Obras de Diego de Velázquez

Considerado por la historia del arte como un artista universal, las obras de Diego Velázquez gozaron desde siempre del aprecio y la estimación de todas las gentes, tanto de los críticos y los entendidos como de los propios artistas, los eruditos y los simples curiosos, que encontraron en sus cuadros una visión directa de la realidad y una interpretación amable y libre de prejuicios de sus aspectos más oscuros y controvertidos. Al inicio de su carrera, en Sevilla, Velázquez dirigió su mirada hacia personajes populares y perfectamente identificables en su fisonomía, sus gestos y su actividad: la Vieja friendo huevos (1618, Edimburgo, National Gallery of Scotland), los Jóvenes comiendo y el Aguador de Sevilla (ambos de hacia 1620-1622, Londres, Wellington Museum) nos devuelven imágenes de la vida cotidiana y nos evocan oficios —como el de la venta callejera de agua fresca— que fueron cayendo en desuso con el paso del tiempo. Esta misma actitud queda patente también en sus primeras interpretaciones de asuntos religiosos, como Cristo en casa de Marta y María (1618, Londres, National Gallery) o La cena de Emaús (h. 1618-1620, Dublín, The National Gallery of Ireland), donde la trascendencia del hecho se oculta tras una cortina de aparente naturalidad. Su gusto por lo concreto no desapareció nunca, sino que fue matizándose y evolucionando al compás de su desarrollo artístico.

En Madrid triunfó enseguida como pintor áulico y compuso la mejor galería de retratos regios y cortesanos de la colección real (Museo Nacional del Prado), sustituyendo el rígido formulismo de la etapa anterior por una visión más sobria, cercana y natural y por una interpretación de la majestad fundamentada en la dignidad del retratado. Desde la imponente cima de la soberanía descendió a las profundidades marginales donde habitaban los bufones, «hombres de placer de la corte» cuya deformidad plasmó con un respetuoso realismo, huyendo de las estridencias y la burla para destacar su condición humana y su triste existencia (Madrid, Museo Nacional del Prado).
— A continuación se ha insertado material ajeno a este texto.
/-- RST_END: after a hold of 80 µs the port answers as responder, with a PRESENCE pulse (R405); a far end that had sent SLEEP_NOTE is
not lost (R411). An initiator that is holding or waiting for presence abandons its attempt (LINK_COLLISION, R412). -/
def State.rstEnd (s : State) (p : Port) : State :=
  if !s.portOn p then s
  else
    let s := if s.inPrimer p then s.endPrimer p 3 else s
    let v := s.port p
    if v.initiator && (v.phase = .start || v.phase = .hold || v.phase = .mark) then
      let d := s.draw
      let s := (d.2.setFlag Reg.PORT_ST.COLLIDE true p).endLink p Link.DOWN .pausing
      s.modPort p fun v => { v with deadline := s.now + us (100 + Config.randomPause d.1 % 301) }
    else
      let lost := s.link p = Link.UP && !v.farSleep
      let s := if lost then s.linkLoss p Link.RESET .answering else s.endLink p Link.RESET .answering
      let pulse := s.hfo
      let s := s.modPort p fun v => { v with
        initiator := false, deadline := s.now + us 150, presencesSent := v.presencesSent + if pulse then 1 else 0 }
      if pulse then s.didWork 8 1 else s

def execRstEnd (p : Port) (s : State) : Host.Outcome State Fault Refusal := .next (s.rstEnd p)

/-- The outcome of the presence window: 0 good, 1 absent, 2 early, 3 late, 4 doubled (R407, Table 9-11). Pulses under
1 µs do not count; under 3.0 µs with a peak of at most 2.4 mA they count as none. -/
def presenceOutcome (pulses : List Pulse) : Nat :=
  let seen := pulses.filter fun u => 10 ≤ u.width && u.delay ≤ 1500 && !(u.width < 30 && u.peak ≤ 24)
  match seen with
  | [] => 1
  | u :: rest =>
    if rest ≠ [] || seen.any (fun u => 55 < u.width || 24 < u.peak) then 4
    else if u.delay < 300 then 2
    else if 900 < u.delay then 3
    else 0

/-- PRESENCE_WINDOW_END: the initiator judges the presence pulses. -/
def State.presenceEnd (s : State) (p : Port) (pulses : List Pulse) : State :=
  if (s.port p).phase = .mark then
    let s := s.reach (s.port p).deadline
    let last := (pulses.filter fun u => 10 ≤ u.width && u.delay ≤ 1500).getLast?
    let s := match last with
      | some u => ((s.setFld Reg.PORT_PRES.DELAY u.delay p).setFld Reg.PORT_PRES.WIDTH (min u.width 255) p).setFld
          Reg.PORT_PRES.PEAK (min u.peak 255) p
      | none => s
    let bit := fun (f : Fld) (s : State) => if s.flag f p then s else (s.setFlag f true p).raisePort p
    match presenceOutcome pulses with
    | 0 => s.modPort p fun v => { v with phase := .ready, doubled := false }
    | 1 => (bit Reg.PORT_ST.P_ABSENT s).attemptFailed p
    | 2 => (bit Reg.PORT_ST.P_EARLY s).attemptFailed p
    | 3 => (bit Reg.PORT_ST.P_LATE s).attemptFailed p
    | _ => ((bit Reg.PORT_ST.P_DOUBLE s).modPort p fun v => { v with phase := .ready, doubled := true }).fence p 1
  else s

def execPresenceWindowEnd (p : Port) (pulses : List Pulse) (s : State) : Host.Outcome State Fault Refusal :=
  .next (s.presenceEnd p pulses)

/-- TRAINING_TX_START: 150 µs after the mark both ends send idle, the first NULL frame at 152 µs, then NULL frames back to back
(R404, R405). -/
def execTrainingTxStart (p : Port) (s : State) : Host.Outcome State Fault Refusal :=
  .next (if (s.port p).phase = .ready || (s.port p).phase = .answering then
      let s := s.reach (s.port p).deadline
      ((s.modPort p fun v => { v with phase := .training, nulls := 0, deadline := s.now + us 850, lastTx := s.now + us 2 - 4 }).relink p
        Link.TRAINING).kick p
    else s)

/-- TRAINING_TIMEOUT: no 16 NULLs within 1 ms of the mark; a responder awaits a new mark for 2 ms (R825). -/
def State.trainingTimeout (s : State) (p : Port) : State :=
  if s.link p = Link.TRAINING then
    let s := s.reach (s.port p).deadline
    if (s.port p).initiator then s.attemptFailed p
    else
      let s := s.endLink p Link.DOWN .observing
      s.modPort p fun v => { v with deadline := s.now + ms 2 }
  else s

def execTrainingTimeout (p : Port) (s : State) : Host.Outcome State Fault Refusal := .next (s.trainingTimeout p)

/-- LINK_RETRY_PAUSE_END: after the pause the port tries again (R408, R412). -/
def execLinkRetryPauseEnd (p : Port) (s : State) : Host.Outcome State Fault Refusal :=
  .next (if (s.port p).phase = .pausing then (s.reach (s.port p).deadline).startLink p else s)

/-- LINK_AUTOSTART_RETRY: after STARTFAIL, every 1 s, three attempts again (R408). -/
def execLinkAutostartRetry (p : Port) (s : State) : Host.Outcome State Fault Refusal :=
  .next (if (s.port p).phase = .failed && s.autoStart p then
      (((s.reach (s.port p).deadline).setFld Reg.PORT_ST.FAILS 0 p).startLink p)
    else s)

/-- LINK_UP: the 16th valid NULL takes the port UP; LSEQ restarts, the side stream begins with DLY_REQ, the far-end
check begins (R406, R458). A NULL on the line goes on to its end. -/
def State.linkUp (s : State) (p : Port) : State :=
  let s := s.modPort p fun v => { v.fresh with phase := .none, failRow := 0 }
  let s := ((s.setFld Reg.PORT_LSEQ.LAST_TX 0 p).setFld Reg.PORT_LSEQ.LAST_RX 0 p).setFld Reg.PORT_ST.FAILS 0 p
  let s := (s.bbxLinkStart p).relink p Link.UP
  let s := if p = xlink then s else if (s.port p).doubled then s.sendAnnounce p else s.startCheck p
  s.measureDelay p

/-- RESPONDER_WAIT_TIMEOUT: no RST_END within 2 ms of a loss or a far-end hold: the port enters DOWN, and with AUTOSTART then starts a
link (R411). -/
def execResponderWaitTimeout (p : Port) (s : State) : Host.Outcome State Fault Refusal :=
  .next (if (s.port p).phase = .observing then
      let s := s.reach (s.port p).deadline
      if s.autoStart p && s.portOn p then (s.endLink p Link.DOWN .pausing).startLink p else s.endLink p Link.DOWN .none
    else s)

/-- LINK_SILENCE: no valid frame for 300 µs on an UP port (R411). -/
def execLinkSilence (p : Port) (s : State) : Host.Outcome State Fault Refusal :=
  .next (if s.link p = Link.UP then (s.reach ((s.port p).lastRx + us 300)).loseLink p else s)

/-- PRIMER_ABORT: a TRIP ready for the port ends the Primer, and the port starts a link (R467). -/
def State.abortPrimer (s : State) (p : Port) : State :=
  if s.inPrimer p then (s.endPrimer p 3).startLink p else s

/-- The initiator of a Primer that has ended starts a link 2 s later (R466). -/
def State.relinkLater (s : State) (p : Port) : State :=
  s.modPort p fun v => if v.primerInit then { v with relinkAt := some (s.now + ms 2000) } else v

/-- A write of STOP ends the Primer (R466, R467). -/
def State.stopPrimer (s : State) (p : Port) : State := if s.inPrimer p then (s.endPrimer p 3).relinkLater p else s

/-- FAR_END_HOLD: the far end holds the line 80 µs: a link without SLEEP_NOTE is lost, a Primer is aborted, an attempt
in training ends, and the port becomes the responder (R411, R467, R825). -/
def State.farHold (s : State) (p : Port) : State :=
  if !s.portOn p then s
  else if s.inPrimer p then
    let s := (s.endPrimer p 3).endLink p Link.RESET .observing
    s.modPort p fun v => { v with initiator := false, deadline := s.now + ms 2 }
  else if s.link p = Link.UP && !(s.port p).farSleep then s.loseLink p
  else if s.link p = Link.TRAINING then
    if (s.port p).initiator then s.attemptFailed p
    else
      let s := s.endLink p Link.DOWN .observing
      s.modPort p fun v => { v with deadline := s.now + ms 2 }
  else s

def execFarEndHold (p : Port) (s : State) : Host.Outcome State Fault Refusal := .next (s.farHold p)

/-- PORT_CTL.START, from any state: any running link ends without LOST, a Primer ends, and a link starts at once (R404, R411). -/
def State.ctlStart (s : State) (p : Port) : State :=
  let s := if s.portOn p && s.inPrimer p then s.endPrimer p 3 else s
  let s := if s.linkAlive p then s.raisePort p else s
  (s.setFld Reg.PORT_ST.FAILS 0 p).startLink p

/-- A change of PORT_CTL.EN: clearing it stops the port, setting it starts a link under AUTOSTART (R367, R404). -/
def State.ctlEn (s : State) (p : Port) (en : Bool) : State :=
  if s.flag Reg.PORT_CTL.EN p = en then s
  else if en then
    let s := s.setFlag Reg.PORT_CTL.EN true p
    if s.autoStart p then s.startLink p else s
  else
    let s := if s.inPrimer p then s.endPrimer p 3 else s
    let s := (s.modPort p fun v => { v with alarmUntil := none, wakePend := false, primer := if v.primer = .asked then .asked else .none }).setFlag Reg.PORT_ST.ALARM_TX false p
    (s.endLink p Link.DOWN .none).setFlag Reg.PORT_CTL.EN false p

/-- PORT_CTL.WAKE: an enabled port sends one WAKE while HFO runs (R367, R414). -/
def State.ctlWake (s : State) (p : Port) : State := if s.hfo then s.sendWake p else s

/-- A write of a PORT_CTL word: AUTOSTART, then EN, START and WAKE (Table 9-16). -/
def State.portCtl (s : State) (p : Port) (w : Nat) : State :=
  let s := s.setFlag Reg.PORT_CTL.AUTOSTART (bitAt w 1) p
  let s := s.ctlEn p (bitAt w 0)
  let s := if bitAt w 2 then s.ctlStart p else s
  if bitAt w 3 then s.ctlWake p else s

/-! ## Acceptance (R378, R381, R382, R383) -/

/-- LINK_ACCEPT verdicts. -/
inductive Accept where
  | new | late | dup | stale
  deriving DecidableEq, Repr

def State.judgeSeq (s : State) (p : Port) (l : BitVec 16) : Accept :=
  let v := s.port p
  let h := BitVec.ofNat 16 (s.fld Reg.PORT_LSEQ.LAST_RX p)
  if !v.rxAny then .new
  else if 0 < (l - h).toNat && (l - h).toNat < 32768 then .new
  else if (h - l).toNat < 128 then (if v.accepted.contains l then .dup else .late)
  else .stale

/-- H and the record of accepted LSEQs after an accepted frame. -/
def State.noteSeq (s : State) (p : Port) (l : BitVec 16) (isNew : Bool) : State :=
  let h := if isNew then l else BitVec.ofNat 16 (s.fld Reg.PORT_LSEQ.LAST_RX p)
  (s.modPort p fun v => { v with
    rxAny := true
    accepted := (l :: v.accepted).filter fun x => decide ((h - x).toNat < 128) }).setFld Reg.PORT_LSEQ.LAST_RX h.toNat p

def State.sendAck (s : State) (p : Port) (l : BitVec 16) : State :=
  s.enqueue p (.of { s.mkFrame Ty.ACK 1 0 false 0 [] with lseq := l } .other)

def State.sendNak (s : State) (p : Port) (l : BitVec 16) : State :=
  (s.count Reg.PORT_BUSY.COUNT p).enqueue p (.of { s.mkFrame Ty.NAK 1 0 false 0 [1] with lseq := l } .other)

/-- The frame breaks a length rule of R378. -/
def badFormat (f : Frame) : Bool :=
  f.ftype = 14 || 64 < f.payload.length ||
    (f.ftype = Ty.NULL && !(f.payload = [] || f.payload = [1])) || (f.ftype = Ty.ACK && f.payload ≠ []) ||
    (f.ftype = Ty.NAK && f.payload ≠ [1]) || (f.ftype = Ty.TIME && f.payload.length ≠ 8)

/-- What the receiver makes of an arrival before its content counts. -/
inductive Line where
  | off | badForm | poison | badCrc | good
  deriving DecidableEq, Repr

/-- The port's receiver runs: an enabled port in TRAINING, UP, ASLEEP or RESUMING, not in a Primer, its die in DOZE or above. -/
def State.receives (s : State) (p : Port) : Bool :=
  s.portOn p && 3 ≤ s.link p && s.link p ≤ 6 && !s.inPrimer p && !s.asleep

def State.lineOf (s : State) (a : Arrival) : Line :=
  if !s.receives a.port then .off
  else if !a.formed then .badForm
  else if a.crc.toNat = frameCrc a.frame then (if badFormat a.frame then .badForm else .good)
  else if a.crc.toNat + frameCrc a.frame = 0xFFFF then .poison
  else .badCrc

/-- The side bit of a frame received whole with a valid CRC is taken (R398, R400). -/
def State.takeBit (s : State) (p : Port) (f : Frame) : State :=
  if s.link p = Link.UP || s.link p = Link.RESUMING then s.sideIn p f.side f.sideStart else s

/-- A valid frame has arrived, its SOF now: counted, the silence timer restarts at its end, ALARM stops, a RESUMING port is UP (R410,
R417), and its side bit is taken. -/
def State.heard (s : State) (p : Port) (f : Frame) : State :=
  let s := s.count64 Reg.PORT_FRX_LO.COUNT Reg.PORT_FRX_HI.COUNT 1 p
  let s := (s.modPort p fun v => { v with lastRx := s.now + f.ticks, alarmUntil := none, nulls := 0 }).setFlag
    Reg.PORT_ST.ALARM_TX false p
  let note := f.ftype = Ty.NULL && f.payload = [1]
  let s := if s.link p = Link.ASLEEP && !note then s.resume p else s
  let s := if s.link p = Link.RESUMING then ((s.modPort p fun v => { v with farSleep := false }).relink p Link.UP).kick p
    else s
  s.takeBit p f

/-- Errors of a discarded arrival (Table 9-13). -/
def State.countLine (s : State) (p : Port) : Line → State
  | .badForm => s.count Reg.PORT_FORMAT.COUNT p
  | .poison => s.count Reg.PORT_POISON.COUNT p
  | .badCrc => s.count Reg.PORT_CRC.COUNT p
  | _ => s

/-- NULL frames are consecutive no longer (R406). -/
def State.breakNulls (s : State) (p : Port) : State := s.modPort p fun v => { v with nulls := 0 }

/-- A frame that is not taken: its error is counted, and a side bit that came whole under a valid CRC is taken (R378, R400). -/
def State.discardFrame (s : State) (a : Arrival) (l : Line) : State :=
  if l = .off then s
  else
    let s := (s.countLine a.port l).breakNulls a.port
    if a.formed && a.crc.toNat = frameCrc a.frame then s.takeBit a.port a.frame else s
Este innovador proceso de desmitificación afectó también a la pintura de tema mitológico, rara en España, que en sus manos adquirió un tono coloquial y sarcástico en el que se humanizaban y analizaban las pasiones de los dioses (El triunfo de Baco y La fragua de Vulcano 1628-1630, Museo del Prado, o La Venus del espejo, 1650, Londres, National Gallery). Artista en constante evolución, al final de sus días pintó dos de sus obras más extraordinarias —además de otras muchas que nos obligarían a confeccionar un abultado catálogo— Las Meninas y Las hilanderas, ambas en el Museo del Prado (1656-1657).

En ellas, de una belleza y una maestría insuperables, Velázquez culminó las investigaciones renacentistas de Leonardo Da Vinci acerca de la representación del espacio atmosférico o perspectiva aérea, jugando con la ambigüedad de un realismo aparente y la verosimilitud de una instantánea para ocultar un complejo significado simbólico mediante el cual el artista evidenciaba su extraordinaria creatividad y el fundamento intelectual del arte de la pintura, que quedaba así elevada a la más alta dignidad.